**PROVIDED INFORMATION**
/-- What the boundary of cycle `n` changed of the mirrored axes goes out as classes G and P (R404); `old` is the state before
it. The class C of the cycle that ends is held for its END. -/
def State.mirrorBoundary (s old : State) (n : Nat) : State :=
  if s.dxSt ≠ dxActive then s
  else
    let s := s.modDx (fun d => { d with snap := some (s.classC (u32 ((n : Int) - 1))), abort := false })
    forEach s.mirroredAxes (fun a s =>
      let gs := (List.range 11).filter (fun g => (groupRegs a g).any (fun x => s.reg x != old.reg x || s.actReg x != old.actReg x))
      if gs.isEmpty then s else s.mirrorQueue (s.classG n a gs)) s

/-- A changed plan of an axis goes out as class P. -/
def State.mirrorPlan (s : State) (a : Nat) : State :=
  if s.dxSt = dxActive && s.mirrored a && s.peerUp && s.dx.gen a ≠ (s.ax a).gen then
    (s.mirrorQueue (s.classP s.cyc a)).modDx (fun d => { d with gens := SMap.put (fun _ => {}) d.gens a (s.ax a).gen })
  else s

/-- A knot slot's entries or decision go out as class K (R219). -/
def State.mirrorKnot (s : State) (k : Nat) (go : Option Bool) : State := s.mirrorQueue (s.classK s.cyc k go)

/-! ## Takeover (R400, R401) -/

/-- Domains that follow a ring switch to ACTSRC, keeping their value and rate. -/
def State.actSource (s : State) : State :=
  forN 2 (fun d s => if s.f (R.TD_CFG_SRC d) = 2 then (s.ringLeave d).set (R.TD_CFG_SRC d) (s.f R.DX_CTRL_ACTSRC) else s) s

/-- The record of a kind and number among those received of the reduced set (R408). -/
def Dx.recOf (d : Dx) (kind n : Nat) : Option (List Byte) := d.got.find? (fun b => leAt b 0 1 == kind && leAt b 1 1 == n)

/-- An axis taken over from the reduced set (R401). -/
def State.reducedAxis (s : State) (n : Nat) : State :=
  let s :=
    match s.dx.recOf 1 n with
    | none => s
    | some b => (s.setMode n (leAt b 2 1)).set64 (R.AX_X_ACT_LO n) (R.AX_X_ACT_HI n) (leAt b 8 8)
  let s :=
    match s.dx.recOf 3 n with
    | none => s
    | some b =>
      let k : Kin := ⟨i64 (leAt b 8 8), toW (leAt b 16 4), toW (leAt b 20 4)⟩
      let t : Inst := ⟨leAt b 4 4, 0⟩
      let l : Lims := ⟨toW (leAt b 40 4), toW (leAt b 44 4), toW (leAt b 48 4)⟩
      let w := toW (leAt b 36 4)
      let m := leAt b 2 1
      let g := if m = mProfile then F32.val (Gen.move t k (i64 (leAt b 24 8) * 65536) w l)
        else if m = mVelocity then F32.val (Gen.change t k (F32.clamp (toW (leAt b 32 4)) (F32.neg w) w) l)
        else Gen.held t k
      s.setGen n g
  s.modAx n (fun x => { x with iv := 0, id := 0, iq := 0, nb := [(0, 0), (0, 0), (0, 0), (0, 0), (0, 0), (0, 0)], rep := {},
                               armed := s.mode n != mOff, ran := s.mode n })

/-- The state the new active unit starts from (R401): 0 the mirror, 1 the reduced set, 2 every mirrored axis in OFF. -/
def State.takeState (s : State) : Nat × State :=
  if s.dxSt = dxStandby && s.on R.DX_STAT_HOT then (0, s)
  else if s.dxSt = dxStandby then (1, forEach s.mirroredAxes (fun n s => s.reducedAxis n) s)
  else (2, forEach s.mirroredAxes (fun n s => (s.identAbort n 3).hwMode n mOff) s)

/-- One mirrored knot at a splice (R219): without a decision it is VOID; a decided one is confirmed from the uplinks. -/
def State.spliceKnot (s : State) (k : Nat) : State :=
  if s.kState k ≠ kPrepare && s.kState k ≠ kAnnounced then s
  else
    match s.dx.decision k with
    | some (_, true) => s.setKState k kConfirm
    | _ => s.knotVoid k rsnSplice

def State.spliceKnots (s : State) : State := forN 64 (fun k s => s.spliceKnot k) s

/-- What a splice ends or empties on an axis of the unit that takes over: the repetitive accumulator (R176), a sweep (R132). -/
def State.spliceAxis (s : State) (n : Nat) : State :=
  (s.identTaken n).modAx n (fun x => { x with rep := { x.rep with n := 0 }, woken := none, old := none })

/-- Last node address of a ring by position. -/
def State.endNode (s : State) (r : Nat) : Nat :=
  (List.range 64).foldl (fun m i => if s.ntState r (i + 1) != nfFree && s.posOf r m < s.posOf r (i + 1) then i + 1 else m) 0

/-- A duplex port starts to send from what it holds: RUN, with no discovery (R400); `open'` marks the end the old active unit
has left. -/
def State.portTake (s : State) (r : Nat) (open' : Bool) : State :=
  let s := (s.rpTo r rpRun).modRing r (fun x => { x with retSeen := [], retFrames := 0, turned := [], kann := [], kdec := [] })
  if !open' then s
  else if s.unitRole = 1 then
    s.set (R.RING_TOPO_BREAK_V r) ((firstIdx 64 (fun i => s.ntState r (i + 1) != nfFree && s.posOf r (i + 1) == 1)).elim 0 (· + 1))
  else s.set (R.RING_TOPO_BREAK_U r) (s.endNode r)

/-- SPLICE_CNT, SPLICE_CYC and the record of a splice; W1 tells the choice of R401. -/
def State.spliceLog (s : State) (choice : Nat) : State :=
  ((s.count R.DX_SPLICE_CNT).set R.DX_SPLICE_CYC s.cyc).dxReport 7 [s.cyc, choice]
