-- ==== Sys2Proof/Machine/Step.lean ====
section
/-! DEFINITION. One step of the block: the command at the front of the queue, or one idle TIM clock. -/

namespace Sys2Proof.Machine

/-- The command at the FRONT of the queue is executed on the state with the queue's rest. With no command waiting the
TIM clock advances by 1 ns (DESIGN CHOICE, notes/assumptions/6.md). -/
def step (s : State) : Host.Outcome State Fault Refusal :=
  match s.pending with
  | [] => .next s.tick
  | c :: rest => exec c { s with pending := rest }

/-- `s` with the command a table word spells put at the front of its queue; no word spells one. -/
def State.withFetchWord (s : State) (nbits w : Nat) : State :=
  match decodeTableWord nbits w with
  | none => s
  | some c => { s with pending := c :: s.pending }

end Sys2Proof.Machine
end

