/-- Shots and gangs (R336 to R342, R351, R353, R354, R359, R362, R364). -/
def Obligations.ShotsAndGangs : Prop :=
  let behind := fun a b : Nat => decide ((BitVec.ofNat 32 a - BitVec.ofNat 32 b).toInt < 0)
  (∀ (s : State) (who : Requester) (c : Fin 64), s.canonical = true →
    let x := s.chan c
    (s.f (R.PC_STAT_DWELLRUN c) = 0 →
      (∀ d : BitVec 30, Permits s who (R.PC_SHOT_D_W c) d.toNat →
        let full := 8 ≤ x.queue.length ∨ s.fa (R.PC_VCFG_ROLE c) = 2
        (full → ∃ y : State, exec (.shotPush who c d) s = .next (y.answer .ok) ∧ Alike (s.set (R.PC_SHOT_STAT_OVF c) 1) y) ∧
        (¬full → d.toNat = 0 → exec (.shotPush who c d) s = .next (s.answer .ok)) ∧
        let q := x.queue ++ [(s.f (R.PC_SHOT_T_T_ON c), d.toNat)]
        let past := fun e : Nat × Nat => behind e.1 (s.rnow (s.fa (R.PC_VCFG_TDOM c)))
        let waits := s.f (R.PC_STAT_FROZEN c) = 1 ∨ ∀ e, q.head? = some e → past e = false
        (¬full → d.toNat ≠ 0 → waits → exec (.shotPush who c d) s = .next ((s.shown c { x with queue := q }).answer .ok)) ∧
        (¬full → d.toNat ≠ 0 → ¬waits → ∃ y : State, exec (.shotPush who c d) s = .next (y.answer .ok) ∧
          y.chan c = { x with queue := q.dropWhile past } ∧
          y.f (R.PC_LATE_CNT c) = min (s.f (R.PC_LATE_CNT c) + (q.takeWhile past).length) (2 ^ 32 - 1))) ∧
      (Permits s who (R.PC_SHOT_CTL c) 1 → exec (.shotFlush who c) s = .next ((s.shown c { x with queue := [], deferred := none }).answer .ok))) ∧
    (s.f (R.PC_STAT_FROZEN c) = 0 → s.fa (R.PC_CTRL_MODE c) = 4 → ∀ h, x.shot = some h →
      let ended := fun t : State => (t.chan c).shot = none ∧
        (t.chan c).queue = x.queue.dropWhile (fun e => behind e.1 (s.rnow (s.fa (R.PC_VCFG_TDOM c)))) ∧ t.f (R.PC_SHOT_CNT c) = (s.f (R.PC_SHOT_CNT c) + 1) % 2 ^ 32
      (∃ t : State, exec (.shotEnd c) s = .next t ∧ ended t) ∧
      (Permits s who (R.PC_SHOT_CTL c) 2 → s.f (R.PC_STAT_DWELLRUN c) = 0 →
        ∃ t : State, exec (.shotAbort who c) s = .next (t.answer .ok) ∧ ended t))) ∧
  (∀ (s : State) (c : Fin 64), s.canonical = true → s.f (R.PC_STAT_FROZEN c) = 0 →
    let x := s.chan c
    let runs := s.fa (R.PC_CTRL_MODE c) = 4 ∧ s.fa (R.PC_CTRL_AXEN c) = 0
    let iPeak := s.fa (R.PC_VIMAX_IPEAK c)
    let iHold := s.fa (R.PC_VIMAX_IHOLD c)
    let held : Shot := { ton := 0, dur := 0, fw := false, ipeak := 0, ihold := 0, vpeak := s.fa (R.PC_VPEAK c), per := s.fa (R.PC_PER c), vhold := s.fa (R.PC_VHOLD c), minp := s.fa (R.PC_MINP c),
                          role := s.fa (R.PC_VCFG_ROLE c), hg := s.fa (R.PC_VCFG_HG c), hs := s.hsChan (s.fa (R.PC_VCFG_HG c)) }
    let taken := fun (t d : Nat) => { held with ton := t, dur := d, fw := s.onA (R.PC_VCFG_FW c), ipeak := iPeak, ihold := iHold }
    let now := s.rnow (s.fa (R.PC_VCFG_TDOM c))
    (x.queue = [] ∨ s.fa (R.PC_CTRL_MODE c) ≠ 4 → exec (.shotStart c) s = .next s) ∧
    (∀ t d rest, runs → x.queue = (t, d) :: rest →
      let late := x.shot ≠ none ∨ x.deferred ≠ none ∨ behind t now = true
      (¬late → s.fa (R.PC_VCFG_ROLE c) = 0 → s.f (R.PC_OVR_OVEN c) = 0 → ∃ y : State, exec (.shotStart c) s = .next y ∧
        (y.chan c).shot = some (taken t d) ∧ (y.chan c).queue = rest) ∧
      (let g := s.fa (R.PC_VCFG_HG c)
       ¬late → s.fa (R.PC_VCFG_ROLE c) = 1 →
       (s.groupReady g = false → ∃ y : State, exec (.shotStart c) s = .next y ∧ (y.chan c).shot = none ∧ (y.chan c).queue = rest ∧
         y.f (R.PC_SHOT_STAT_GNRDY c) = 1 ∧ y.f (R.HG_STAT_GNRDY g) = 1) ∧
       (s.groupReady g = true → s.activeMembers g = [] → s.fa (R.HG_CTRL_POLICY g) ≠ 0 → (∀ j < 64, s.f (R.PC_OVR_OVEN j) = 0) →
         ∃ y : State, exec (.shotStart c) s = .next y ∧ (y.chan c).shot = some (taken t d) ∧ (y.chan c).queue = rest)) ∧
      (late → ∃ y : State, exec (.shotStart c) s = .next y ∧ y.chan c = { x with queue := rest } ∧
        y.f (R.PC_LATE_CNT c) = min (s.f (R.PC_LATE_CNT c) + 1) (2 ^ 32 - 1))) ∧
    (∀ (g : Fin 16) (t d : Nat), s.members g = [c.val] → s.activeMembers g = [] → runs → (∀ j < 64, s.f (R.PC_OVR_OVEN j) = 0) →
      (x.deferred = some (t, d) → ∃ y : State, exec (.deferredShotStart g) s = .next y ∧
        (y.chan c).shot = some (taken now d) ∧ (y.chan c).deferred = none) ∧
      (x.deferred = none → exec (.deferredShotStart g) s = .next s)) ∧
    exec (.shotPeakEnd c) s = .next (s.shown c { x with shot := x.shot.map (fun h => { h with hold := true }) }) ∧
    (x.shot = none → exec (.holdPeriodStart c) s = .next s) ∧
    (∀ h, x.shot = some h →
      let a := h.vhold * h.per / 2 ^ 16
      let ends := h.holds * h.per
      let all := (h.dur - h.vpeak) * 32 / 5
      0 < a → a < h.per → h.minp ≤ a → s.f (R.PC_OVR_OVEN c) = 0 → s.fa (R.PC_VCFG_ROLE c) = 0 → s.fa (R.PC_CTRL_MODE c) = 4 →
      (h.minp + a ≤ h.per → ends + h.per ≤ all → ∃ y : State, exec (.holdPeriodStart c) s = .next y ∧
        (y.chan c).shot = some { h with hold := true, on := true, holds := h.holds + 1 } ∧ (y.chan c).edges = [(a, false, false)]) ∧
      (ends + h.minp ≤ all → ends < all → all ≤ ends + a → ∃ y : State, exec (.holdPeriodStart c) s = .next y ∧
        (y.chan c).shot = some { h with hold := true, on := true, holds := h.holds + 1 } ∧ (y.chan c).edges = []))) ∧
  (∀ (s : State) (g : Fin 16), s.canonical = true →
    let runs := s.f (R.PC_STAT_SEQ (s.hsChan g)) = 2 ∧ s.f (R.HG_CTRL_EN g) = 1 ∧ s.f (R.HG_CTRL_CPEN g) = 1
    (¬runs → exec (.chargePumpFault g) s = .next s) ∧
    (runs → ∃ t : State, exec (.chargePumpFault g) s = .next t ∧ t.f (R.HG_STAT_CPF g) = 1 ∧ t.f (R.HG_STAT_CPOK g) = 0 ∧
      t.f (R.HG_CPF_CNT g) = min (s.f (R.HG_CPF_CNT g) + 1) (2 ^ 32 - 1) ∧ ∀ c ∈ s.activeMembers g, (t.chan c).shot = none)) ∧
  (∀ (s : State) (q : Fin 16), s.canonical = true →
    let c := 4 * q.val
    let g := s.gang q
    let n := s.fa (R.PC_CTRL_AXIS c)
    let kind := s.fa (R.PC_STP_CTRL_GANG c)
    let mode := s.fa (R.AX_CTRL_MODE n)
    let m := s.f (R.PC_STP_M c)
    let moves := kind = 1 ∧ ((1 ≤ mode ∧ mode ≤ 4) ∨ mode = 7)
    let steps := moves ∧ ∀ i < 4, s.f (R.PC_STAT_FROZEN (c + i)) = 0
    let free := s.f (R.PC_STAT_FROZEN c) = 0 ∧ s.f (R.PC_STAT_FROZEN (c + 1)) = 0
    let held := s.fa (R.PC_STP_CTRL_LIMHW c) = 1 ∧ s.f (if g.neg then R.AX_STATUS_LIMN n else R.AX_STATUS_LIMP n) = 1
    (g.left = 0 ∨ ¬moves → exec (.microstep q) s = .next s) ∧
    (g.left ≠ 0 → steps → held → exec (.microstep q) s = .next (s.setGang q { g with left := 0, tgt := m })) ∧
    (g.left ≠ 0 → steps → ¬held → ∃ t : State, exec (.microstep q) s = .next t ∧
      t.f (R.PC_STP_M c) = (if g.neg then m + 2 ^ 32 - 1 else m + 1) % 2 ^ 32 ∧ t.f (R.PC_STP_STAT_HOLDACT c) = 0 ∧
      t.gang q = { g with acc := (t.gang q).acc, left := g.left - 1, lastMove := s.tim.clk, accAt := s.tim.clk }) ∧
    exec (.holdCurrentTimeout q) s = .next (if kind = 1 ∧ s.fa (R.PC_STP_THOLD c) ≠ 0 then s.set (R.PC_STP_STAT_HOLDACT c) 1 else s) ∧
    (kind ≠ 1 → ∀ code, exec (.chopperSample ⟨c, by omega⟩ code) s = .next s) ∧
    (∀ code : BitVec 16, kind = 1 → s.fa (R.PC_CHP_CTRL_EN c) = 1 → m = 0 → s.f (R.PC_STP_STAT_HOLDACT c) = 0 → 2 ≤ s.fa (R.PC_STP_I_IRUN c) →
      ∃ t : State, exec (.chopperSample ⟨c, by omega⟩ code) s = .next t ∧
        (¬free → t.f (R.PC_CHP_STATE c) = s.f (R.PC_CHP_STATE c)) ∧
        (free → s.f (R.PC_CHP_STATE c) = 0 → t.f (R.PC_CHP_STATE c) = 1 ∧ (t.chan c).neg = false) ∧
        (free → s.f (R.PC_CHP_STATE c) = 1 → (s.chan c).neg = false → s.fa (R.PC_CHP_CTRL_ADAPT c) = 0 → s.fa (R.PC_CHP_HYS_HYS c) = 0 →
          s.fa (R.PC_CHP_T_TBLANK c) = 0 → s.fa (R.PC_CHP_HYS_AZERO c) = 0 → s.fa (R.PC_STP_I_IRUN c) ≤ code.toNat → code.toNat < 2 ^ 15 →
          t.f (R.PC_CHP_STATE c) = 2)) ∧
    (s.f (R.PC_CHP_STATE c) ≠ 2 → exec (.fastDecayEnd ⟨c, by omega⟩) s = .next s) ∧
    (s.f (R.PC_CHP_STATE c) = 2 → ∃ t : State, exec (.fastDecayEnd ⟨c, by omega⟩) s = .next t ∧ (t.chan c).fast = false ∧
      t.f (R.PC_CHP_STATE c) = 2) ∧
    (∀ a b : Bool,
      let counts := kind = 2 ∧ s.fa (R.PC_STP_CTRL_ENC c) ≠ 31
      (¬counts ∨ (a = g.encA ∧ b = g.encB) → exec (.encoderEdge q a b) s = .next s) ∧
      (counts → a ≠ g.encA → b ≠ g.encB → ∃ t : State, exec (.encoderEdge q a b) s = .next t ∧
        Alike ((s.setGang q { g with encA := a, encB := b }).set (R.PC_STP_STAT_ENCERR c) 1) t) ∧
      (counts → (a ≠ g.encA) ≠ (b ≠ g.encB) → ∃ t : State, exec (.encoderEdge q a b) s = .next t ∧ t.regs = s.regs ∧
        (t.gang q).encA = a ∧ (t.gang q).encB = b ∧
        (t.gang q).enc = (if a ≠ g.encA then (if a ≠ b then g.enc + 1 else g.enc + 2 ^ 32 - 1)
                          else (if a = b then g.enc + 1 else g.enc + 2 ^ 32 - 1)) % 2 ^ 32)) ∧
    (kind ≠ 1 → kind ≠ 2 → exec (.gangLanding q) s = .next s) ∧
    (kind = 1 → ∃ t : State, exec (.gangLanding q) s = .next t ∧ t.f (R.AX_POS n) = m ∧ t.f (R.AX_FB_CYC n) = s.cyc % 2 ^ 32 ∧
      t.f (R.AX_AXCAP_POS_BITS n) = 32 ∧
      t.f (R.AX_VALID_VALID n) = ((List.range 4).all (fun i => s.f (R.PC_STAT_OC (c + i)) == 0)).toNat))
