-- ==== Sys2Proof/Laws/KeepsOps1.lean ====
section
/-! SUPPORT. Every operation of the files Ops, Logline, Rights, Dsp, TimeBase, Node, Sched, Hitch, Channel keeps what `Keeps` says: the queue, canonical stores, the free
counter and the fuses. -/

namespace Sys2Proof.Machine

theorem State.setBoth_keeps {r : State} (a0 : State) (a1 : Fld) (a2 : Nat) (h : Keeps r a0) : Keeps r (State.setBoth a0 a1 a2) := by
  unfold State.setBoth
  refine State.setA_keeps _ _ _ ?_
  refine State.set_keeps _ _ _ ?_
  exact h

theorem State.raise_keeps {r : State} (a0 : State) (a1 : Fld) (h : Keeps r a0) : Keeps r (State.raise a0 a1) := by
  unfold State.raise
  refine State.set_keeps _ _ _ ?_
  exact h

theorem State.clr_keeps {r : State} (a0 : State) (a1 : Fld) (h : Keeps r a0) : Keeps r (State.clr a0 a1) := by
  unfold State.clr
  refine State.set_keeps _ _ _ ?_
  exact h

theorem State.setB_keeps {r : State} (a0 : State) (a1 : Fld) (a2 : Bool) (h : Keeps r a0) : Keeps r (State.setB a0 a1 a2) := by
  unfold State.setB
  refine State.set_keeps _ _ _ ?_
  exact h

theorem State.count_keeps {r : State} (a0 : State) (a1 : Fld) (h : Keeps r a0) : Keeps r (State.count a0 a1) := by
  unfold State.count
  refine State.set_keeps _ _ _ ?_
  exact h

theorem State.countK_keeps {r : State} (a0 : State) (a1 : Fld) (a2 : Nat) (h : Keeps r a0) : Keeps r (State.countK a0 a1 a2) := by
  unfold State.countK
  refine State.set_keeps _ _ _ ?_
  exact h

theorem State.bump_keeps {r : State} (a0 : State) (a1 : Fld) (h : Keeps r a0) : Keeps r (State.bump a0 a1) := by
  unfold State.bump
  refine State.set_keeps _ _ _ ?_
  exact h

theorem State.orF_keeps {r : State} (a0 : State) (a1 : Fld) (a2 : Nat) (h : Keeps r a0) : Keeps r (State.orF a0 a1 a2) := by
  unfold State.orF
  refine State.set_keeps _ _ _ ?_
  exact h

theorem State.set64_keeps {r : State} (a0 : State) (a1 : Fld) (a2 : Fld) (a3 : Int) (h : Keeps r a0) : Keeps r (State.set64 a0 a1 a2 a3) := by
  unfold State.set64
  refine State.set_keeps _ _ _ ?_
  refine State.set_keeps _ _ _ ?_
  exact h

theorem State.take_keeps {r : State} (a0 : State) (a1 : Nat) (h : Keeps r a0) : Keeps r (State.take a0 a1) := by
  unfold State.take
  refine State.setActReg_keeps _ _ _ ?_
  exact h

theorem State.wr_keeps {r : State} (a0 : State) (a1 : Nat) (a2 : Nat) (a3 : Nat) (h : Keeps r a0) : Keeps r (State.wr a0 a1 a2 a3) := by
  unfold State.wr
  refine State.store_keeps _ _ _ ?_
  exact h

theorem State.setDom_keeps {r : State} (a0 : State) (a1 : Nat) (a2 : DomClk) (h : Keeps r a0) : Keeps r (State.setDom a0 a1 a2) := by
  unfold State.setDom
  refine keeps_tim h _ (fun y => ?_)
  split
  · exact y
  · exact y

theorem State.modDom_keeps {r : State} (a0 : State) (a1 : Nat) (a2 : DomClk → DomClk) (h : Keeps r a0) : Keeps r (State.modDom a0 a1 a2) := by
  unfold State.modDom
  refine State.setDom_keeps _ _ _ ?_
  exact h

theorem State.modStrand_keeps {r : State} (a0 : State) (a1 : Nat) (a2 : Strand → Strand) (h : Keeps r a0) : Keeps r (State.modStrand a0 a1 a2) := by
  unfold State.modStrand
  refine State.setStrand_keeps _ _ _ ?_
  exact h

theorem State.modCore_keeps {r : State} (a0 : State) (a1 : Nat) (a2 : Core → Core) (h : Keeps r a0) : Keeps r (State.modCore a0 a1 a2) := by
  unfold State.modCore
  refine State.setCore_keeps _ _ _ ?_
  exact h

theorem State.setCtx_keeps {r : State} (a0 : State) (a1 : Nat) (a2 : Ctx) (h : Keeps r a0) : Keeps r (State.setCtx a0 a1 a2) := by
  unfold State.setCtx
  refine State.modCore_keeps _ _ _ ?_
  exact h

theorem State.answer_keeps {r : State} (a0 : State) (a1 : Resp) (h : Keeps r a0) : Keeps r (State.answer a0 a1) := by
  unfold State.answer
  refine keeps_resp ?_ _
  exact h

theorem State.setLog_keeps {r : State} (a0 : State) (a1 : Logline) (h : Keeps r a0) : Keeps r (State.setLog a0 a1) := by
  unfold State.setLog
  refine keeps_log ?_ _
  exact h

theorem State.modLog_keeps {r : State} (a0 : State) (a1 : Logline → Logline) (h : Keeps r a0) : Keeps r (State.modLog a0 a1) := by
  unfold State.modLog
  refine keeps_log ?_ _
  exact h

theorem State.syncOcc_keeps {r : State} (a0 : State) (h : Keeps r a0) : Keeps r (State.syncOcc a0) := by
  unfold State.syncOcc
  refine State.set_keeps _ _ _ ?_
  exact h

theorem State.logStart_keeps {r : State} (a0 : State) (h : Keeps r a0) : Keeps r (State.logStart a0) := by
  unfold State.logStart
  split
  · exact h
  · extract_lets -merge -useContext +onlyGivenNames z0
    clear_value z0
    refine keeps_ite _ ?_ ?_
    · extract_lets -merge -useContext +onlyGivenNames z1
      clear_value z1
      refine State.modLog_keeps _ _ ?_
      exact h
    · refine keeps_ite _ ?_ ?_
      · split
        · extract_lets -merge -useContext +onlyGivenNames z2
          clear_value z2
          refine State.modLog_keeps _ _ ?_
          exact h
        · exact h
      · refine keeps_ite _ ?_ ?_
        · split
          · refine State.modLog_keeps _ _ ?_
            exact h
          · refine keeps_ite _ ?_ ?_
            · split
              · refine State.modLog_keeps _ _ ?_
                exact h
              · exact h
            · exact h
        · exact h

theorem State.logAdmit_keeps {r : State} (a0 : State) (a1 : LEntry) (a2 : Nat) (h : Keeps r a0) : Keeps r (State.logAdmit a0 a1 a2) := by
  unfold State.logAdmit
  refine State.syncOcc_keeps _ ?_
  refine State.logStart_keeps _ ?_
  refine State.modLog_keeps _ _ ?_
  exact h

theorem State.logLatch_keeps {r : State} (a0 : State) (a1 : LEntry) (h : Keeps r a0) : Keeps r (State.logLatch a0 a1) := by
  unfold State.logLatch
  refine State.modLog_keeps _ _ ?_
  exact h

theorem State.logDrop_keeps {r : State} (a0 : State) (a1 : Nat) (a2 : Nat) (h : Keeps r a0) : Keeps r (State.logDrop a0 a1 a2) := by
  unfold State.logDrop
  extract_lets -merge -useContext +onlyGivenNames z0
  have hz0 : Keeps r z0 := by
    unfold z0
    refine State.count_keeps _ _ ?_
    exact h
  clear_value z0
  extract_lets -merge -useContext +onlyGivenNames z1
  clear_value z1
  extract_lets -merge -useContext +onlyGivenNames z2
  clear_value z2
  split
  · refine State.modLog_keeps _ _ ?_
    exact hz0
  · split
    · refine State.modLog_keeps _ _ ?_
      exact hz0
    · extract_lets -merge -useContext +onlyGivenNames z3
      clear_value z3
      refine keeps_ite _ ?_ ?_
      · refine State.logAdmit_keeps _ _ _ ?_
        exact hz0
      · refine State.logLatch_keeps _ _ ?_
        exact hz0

**TASK**
From the listing above, repeat exactly the lines starting at the line that includes "(t.gang q).encA = a" and ending at the line that includes "counter and the fuses. -/", with nothing outside that span.

**PROBLEM SOLUTION**
        (t.gang q).encA = a ∧ (t.gang q).encB = b ∧
        (t.gang q).enc = (if a ≠ g.encA then (if a ≠ b then g.enc + 1 else g.enc + 2 ^ 32 - 1)
                          else (if a = b then g.enc + 1 else g.enc + 2 ^ 32 - 1)) % 2 ^ 32)) ∧
    (kind ≠ 1 → kind ≠ 2 → exec (.gangLanding q) s = .next s) ∧
    (kind = 1 → ∃ t : State, exec (.gangLanding q) s = .next t ∧ t.f (R.AX_POS n) = m ∧ t.f (R.AX_FB_CYC n) = s.cyc % 2 ^ 32 ∧
      t.f (R.AX_AXCAP_POS_BITS n) = 32 ∧
      t.f (R.AX_VALID_VALID n) = ((List.range 4).all (fun i => s.f (R.PC_STAT_OC (c + i)) == 0)).toNat))
-- ==== Sys2Proof/Laws/KeepsOps1.lean ====
section
/-! SUPPORT. Every operation of the files Ops, Logline, Rights, Dsp, TimeBase, Node, Sched, Hitch, Channel keeps what `Keeps` says: the queue, canonical stores, the free
counter and the fuses. -/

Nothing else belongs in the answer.